/-! ## Follow-ons and arrivals (R292 to R294, R240, R256) -/

/-- FOLLOW_ON_DELIVERY: a copy that has landed all its bytes, and whose follow-on has not been delivered with the last of them, delivers it
now (R293). -/
def execFollowOnDelivery (core i : Nat) (s : State) : Out := .next (s.deliverFollow core i)

/-- FOLLOW_ON_ENTER_QUEUE: the first follow-on that waits takes a free entry; one whose workgroup an urgent halt has stopped stays with the
saved context (R294). -/
def execFollowOnEnterQueue (core : Nat) (s : State) : Out :=
  let c := s.core core
  match c.followWait with
  | [] => .next s
  | (_, wg, m) :: rest =>
    let s' := s.modCore core (fun c => { c with followWait := rest })
    if (match Table.find wg s.wgs with | some g => decide (g.status = .saved ∨ g.status = .halting) | none => false) = true then
      .next (s'.modWg wg (fun g => { g with followSaved := g.followSaved ++ [m] }))
    else if c.matQ.length < matQueueSize (coreEland core) then .next (s'.enterMat core wg m)
    else .next s

/-- Whether an engine operation, a matrix command, a write, an element that an `SST` supplied or a barrier update still belongs to a workgroup. -/
def State.wgOps (s : State) (gid : Nat) : Bool :=
  s.cores.any (fun e => e.2.ops.any (fun o => decide (o.wg = gid)) || e.2.matQ.any (fun m => decide (m.wg = gid))
    || e.2.followWait.any (fun f => decide (f.2.1 = gid)) || e.2.writes.any (fun p => decide (p.wg = gid)))
  || (match Table.find gid s.wgs with | some g => g.streams.any (fun e => !e.2.supplied.isEmpty) || !g.barPend.isEmpty | none => false)

/-- The record of a retired workgroup goes with the last operation that names it (R358). -/
def State.reapWg (s : State) (gid : Nat) : State :=
  match Table.find gid s.wgs with
  | some g => if g.status = .retired && !s.wgOps gid then s.releaseWg gid else s
  | none => s

/-- Take an operation out of its queue and free its range locks (R240). -/
def State.dropOp (s : State) (core id : Nat) : State :=
  s.modCore core (fun c => { c with
    copyQ := c.copyQ.filter (fun o => decide (o.id ≠ id))
    drainQ := c.drainQ.filter (fun o => decide (o.id ≠ id))
    locks := c.locks.filter (fun k => decide (k.op ≠ id)) })

/-- LEAT_ARRIVAL: an operation whose bytes have landed and whose follow-on has entered the queue arrives on its barrier, and
frees its locks and its place (R240, R256, R293, R294). -/
def execLeatArrival (core i : Nat) (s : State) : Out :=
  let c := s.core core
  match c.op i with
  | none => .next s
  | some o =>
    if !o.started || o.bt.isSome || decide (o.landed < o.total) || o.follow.isSome || s.opAhead o
        || c.followWait.any (fun f => decide (f.1 = i)) then .next s
    else .next (((s.engineBar o.wg o.bar o.barGen 0 true o.failed).dropOp core i).reapWg o.wg)

/-! ## Issue (R240, R283, R284, R290, R292) -/

/-- The tile address check of a copy (R290): a multiple of 16, wholly in the allocation, or in one scratchpad bank. -/
def State.tileCause (s : State) (g : Wg) (lane tile n : Nat) (cluster : Bool) : Option CauseInfo :=
  let bad := fun (code sub : Nat) => some (memCause code sub cluster.toNat [(lane, tile)] [(lane, .bad code sub 0)])
  if tile % 16 ≠ 0 then bad 0x03 0
  else if cluster then
    let b := s.bank (coreCluster g.core * 256 + tile / 2 ^ 17 % 256)
    if tile % 2 ^ 17 + n > 2 ^ 17 ∨ b.mode ≠ 1 then bad 0x11 0
    else match checkCluster s g tile 1 false with
      | .bad code sub _ => bad code sub
      | .ok _ _ => none
  else if g.scratch < tile + n then bad 0x11 0
  else none

/-- The cause a record fails with at issue: its words, its block table (R194, R299). -/
def State.recordCause (s : State) (g : Wg) (ws : List Nat) (cluster : Bool) : Option CauseInfo :=
  let r := recOf ws
  match recFails ws g.world cluster with
  | some f => some (recCause f)
  | none =>
    if r.block && (s.btFor g (bits r.index 15 0)).isNone then
      some (causeLanes 0x19 0 (fun _ => 0) (fun _ => BitVec.ofNat 32 (2 ^ 31 + bits r.index 15 0)))
    else none

/-- The formats a follow-on matches (R331). -/
def followFmts : Instr → List Nat
  | .mma _ af wf _ _ => [match af with | .bf16 => 3 | .e4m3 => 4 | .e5m2 => 5, match wf with | .q4 => 8 | .q3 => 9 | .e4m3 => 4]
  | .mmaSp _ af wf _ _ => [match af with | .bf16 => 3 | .e4m3 => 4 | .e5m2 => 5, match wf with | .q4 => 8 | .q3 => 9 | .e4m3 => 4]
  | .mlw _ wf _ _ => [match wf with | .q4 => 8 | .q3 => 9 | .e4m3 => 4]
  | .mlwSp _ wf _ _ => [match wf with | .q4 => 8 | .q3 => 9 | .e4m3 => 4]
  | _ => []

/-- The command that a follow-on instruction captures in a lane, or its cause (R292, R331); what the executing kind lacks raises cause 0x04
before any operand is looked at (R44). -/
def Ctx.follow (c : Ctx) (lane : Nat) (i : Instr) : Except CauseInfo MatOp :=
  let v := fun n => (c.w.rd n lane).toNat
  let named := fun (rec : Reg) (coord : Reg) (n : Nat) (read : List Nat) (absent : Bool) (op : Except CauseInfo MatOp) =>
    let u : Use := { srcs := srcL rec :: read.map (fun k => ⟨coord.toNat + k, 1, .leader⟩) ++ [srcNamed coord.toNat n] }
    match u.badReg c.w with
    | some r => Except.error (causeVal 0x02 4 (BitVec.ofNat 32 r))
    | none =>
      if absent then .error (cause0 0x04 0) else
      match c.shape (srcIf true (coord.toNat + n - 1)) op with
      | some x => .error x
      | none => match u.poisonCause c.w c.act with
        | some x => .error x
        | none => op
  match i with
  | .mma _ af wf rec coord =>
    named rec coord 3 (if c.eland then [2] else [0, 2]) false (mmaOp c.eland c.g lane false af wf (v rec.toNat) (v coord.toNat) 0
      (v (coord.toNat + 2)))
  | .mmaSp _ af wf rec coord =>
    named rec coord 3 (if c.eland then [2] else [0, 1, 2]) false (mmaOp c.eland c.g lane true af wf (v rec.toNat) (v coord.toNat)
      (v (coord.toNat + 1)) (v (coord.toNat + 2)))
  | .mlw _ wf rec coord =>
    named rec coord 2 [1] (!c.eland) (mlwOp c.g lane false wf (v rec.toNat) 0 (v (coord.toNat + 1)))
  | .mlwSp _ wf rec coord =>
    named rec coord 2 [0, 1] (!c.eland) (mlwOp c.g lane true wf (v rec.toNat) (v coord.toNat) (v (coord.toNat + 1)))
  | _ => .error (cause0 0x02 6)

/-- The check of a follow-on word: gap and guard fields zero, an eligible form, its own checks, then the record's format (R292,
R331): the spec does not place the last among the others (log entry 47, DESIGN CHOICE). -/
def Ctx.followWord (c : Ctx) (lane : Nat) (w : DWord) (format : Nat) : Except CauseInfo MatOp :=
  let r := Raw.ofWord w
  if r.gap ≠ 0 ∨ r.g ∨ r.s ∨ r.guard ≠ 0 ∨ r.major ≠ 0x3C then .error (cause0 0x02 6)
  else match decodeVodon w with
    | .error _ => .error (cause0 0x02 6)
    | .ok i => match c.follow lane i with
      | .error x => .error x
      | .ok op => if format ≠ 0 ∧ !(followFmts i).contains format then .error (cause0 0x02 6) else .ok op

/-- An operation enters its queue, registers its range locks and records its barrier's generation; it waits where the queue or
the range-lock table is full (R240, R258, R283). -/
def State.enqueue (s : State) (c : Ctx) (o : LeatOp) (locks : List RangeLock) : Res :=
  let k := s.core c.g.core
  if (if o.drain then 8 ≤ k.drainQ.length else 16 ≤ k.copyQ.length) then .wait .queue s
  else if 32 < k.locks.length + locks.length then .wait .rangeTable s
  else
    let o := { o with id := s.opSeq, barGen := s.barGen c.w.wg c.id c.g o.bar }
    .done none (State.modCore { s with opSeq := s.opSeq + 1 } c.g.core (fun k => { k with
      copyQ := if o.drain then k.copyQ else k.copyQ ++ [o]
      drainQ := if o.drain then k.drainQ ++ [o] else k.drainQ
      locks := k.locks ++ locks.map (fun x => { x with op := o.id }) }))

/-- An operation of the issuing warp, before it has its number. -/
def Ctx.leatOp (c : Ctx) (form : LeatForm) (minor : Nat) (bar : BitVec 4) (r : PatRec) (coords : List Int) (tile : Nat) : LeatOp :=
  { id := 0, form := form, wg := c.w.wg, warp := c.id, vdev := c.g.vdev, gen := c.g.gen, world := c.g.world, asid := c.g.asid,
    minor := minor, bar := bar.toNat, barGen := 0, record := r, coords := coords, tile := tile, src := 0, dst := 0,
    count := r.count, size := r.size, carried := maxNat c.w.versions }

/-- The range lock of a tensor side, none in block-table or indexed mode (R240, R290). -/
def Ctx.tensorLock (c : Ctx) (r : PatRec) (coords : List Int) (cluster dest : Bool) : List RangeLock :=
  if r.block || r.ind then []
  else
    let b := r.bounds coords
    let space := if cluster then 1 else 2
    [⟨dest, space, lockOwner c.g c.w.wg space, b.1, b.1 + b.2, 0⟩]

/-- Whether a copy that issues names a bank that is switching: its tile's, one that its cluster side may reach (R205, R290). -/
def State.copyHeld (s : State) (g : Wg) (form : LeatForm) (r : PatRec) (coords : List Int) (tile : Nat) : Bool :=
  s.banks.any (fun e => decide (e.1 / 256 = coreCluster g.core) && !e.2.switching.isEmpty && form.names r coords tile (e.1 % 256))

/-- The shape cause of a copy's follow-on, where its record and tile pass: it comes before the mark of an operand on which it does not depend
(Table 02.7, R290, R292). -/
def Ctx.copyShape (c : Ctx) (s : State) (form : LeatForm) (rec coord follow : Reg) : Option CauseInfo :=
  match c.leader with
  | none => none
  | some l =>
    if follow = 0 ∨ c.unmarked [srcL rec, ⟨coord.toNat + 4, 1, .leader⟩, srcL follow 2] = false then none
    else
      let b := s.readRecord c.w.wg c.g (c.w.rd rec.toNat l)
      match b.1 with
      | .error _ => none
      | .ok bs =>
        let ws := recWords bs
        let r := recOf ws
        let tile := (c.w.rd (coord.toNat + 4) l).toNat
        if (b.2.recordCause c.g ws (form == .c2p || form == .p2c)).isSome
          || b.2.copyHeld c.g form r ((span coord.toNat 4).map (fun n => (c.w.rd n l).toInt)) tile
          || (b.2.tileCause c.g l tile (r.count * r.size) (form == .g2c)).isSome then none
        else match c.followWord l (c.w.rd64 follow.toNat l) r.format with
          | .error x => if x.code = 0x04 then some x else none
          | .ok _ => none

(TASK BRIEF) Take the first line of the material above as the start and the line that contains "let s' := s.modCore" as the end. Output only that span, every line exactly as it stands.

(SOLUTION)
/-! ## Follow-ons and arrivals (R292 to R294, R240, R256) -/

/-- FOLLOW_ON_DELIVERY: a copy that has landed all its bytes, and whose follow-on has not been delivered with the last of them, delivers it
now (R293). -/
def execFollowOnDelivery (core i : Nat) (s : State) : Out := .next (s.deliverFollow core i)

/-- FOLLOW_ON_ENTER_QUEUE: the first follow-on that waits takes a free entry; one whose workgroup an urgent halt has stopped stays with the
saved context (R294). -/
def execFollowOnEnterQueue (core : Nat) (s : State) : Out :=
  let c := s.core core
  match c.followWait with
  | [] => .next s
  | (_, wg, m) :: rest =>
    let s' := s.modCore core (fun c => { c with followWait := rest })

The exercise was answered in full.